● Exercise: Read through the data, and wherever a line holds the word "each", write that line out.

________

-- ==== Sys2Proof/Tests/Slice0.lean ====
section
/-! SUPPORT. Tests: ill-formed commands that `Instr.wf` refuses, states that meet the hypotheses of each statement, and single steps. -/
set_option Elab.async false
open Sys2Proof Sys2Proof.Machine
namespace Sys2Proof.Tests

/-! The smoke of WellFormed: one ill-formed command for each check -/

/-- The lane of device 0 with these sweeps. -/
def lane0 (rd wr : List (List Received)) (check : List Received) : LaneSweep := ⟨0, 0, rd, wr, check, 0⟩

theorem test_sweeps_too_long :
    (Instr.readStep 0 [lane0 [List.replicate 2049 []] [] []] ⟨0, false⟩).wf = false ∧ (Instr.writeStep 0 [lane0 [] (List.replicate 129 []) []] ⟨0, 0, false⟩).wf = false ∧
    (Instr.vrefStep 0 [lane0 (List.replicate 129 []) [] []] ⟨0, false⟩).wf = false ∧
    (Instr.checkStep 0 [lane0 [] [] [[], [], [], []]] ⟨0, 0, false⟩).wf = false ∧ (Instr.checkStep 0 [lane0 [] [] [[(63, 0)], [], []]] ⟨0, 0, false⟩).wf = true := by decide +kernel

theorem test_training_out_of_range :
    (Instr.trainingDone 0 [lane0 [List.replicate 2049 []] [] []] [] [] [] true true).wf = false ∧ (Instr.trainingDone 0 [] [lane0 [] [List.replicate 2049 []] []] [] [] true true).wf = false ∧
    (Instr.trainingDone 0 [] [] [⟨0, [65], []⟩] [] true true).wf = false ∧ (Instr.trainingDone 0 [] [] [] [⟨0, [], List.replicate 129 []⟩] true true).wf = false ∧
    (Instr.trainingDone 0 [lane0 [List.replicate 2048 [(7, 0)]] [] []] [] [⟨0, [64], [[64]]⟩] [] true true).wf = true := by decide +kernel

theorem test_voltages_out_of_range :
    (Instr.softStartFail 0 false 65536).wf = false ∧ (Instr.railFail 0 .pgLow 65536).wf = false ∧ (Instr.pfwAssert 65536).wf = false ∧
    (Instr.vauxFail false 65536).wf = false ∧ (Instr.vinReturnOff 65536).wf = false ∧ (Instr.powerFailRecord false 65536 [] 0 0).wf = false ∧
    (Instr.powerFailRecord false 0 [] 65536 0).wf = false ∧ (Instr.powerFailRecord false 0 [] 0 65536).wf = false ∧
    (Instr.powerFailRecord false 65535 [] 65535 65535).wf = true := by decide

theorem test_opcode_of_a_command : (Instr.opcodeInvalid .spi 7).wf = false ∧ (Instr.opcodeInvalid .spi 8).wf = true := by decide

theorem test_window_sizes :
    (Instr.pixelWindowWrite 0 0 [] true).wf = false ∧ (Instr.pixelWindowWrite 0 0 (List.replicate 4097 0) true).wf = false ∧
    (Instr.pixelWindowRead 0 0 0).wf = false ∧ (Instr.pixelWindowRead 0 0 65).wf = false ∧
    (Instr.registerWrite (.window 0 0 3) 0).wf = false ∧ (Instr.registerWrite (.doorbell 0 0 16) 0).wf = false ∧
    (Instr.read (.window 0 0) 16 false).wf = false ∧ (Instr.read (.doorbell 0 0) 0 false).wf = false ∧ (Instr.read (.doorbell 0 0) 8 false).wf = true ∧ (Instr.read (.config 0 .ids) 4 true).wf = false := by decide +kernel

________

● Solution:
/-! SUPPORT. Tests: ill-formed commands that `Instr.wf` refuses, states that meet the hypotheses of each statement, and single steps. -/
/-! The smoke of WellFormed: one ill-formed command for each check -/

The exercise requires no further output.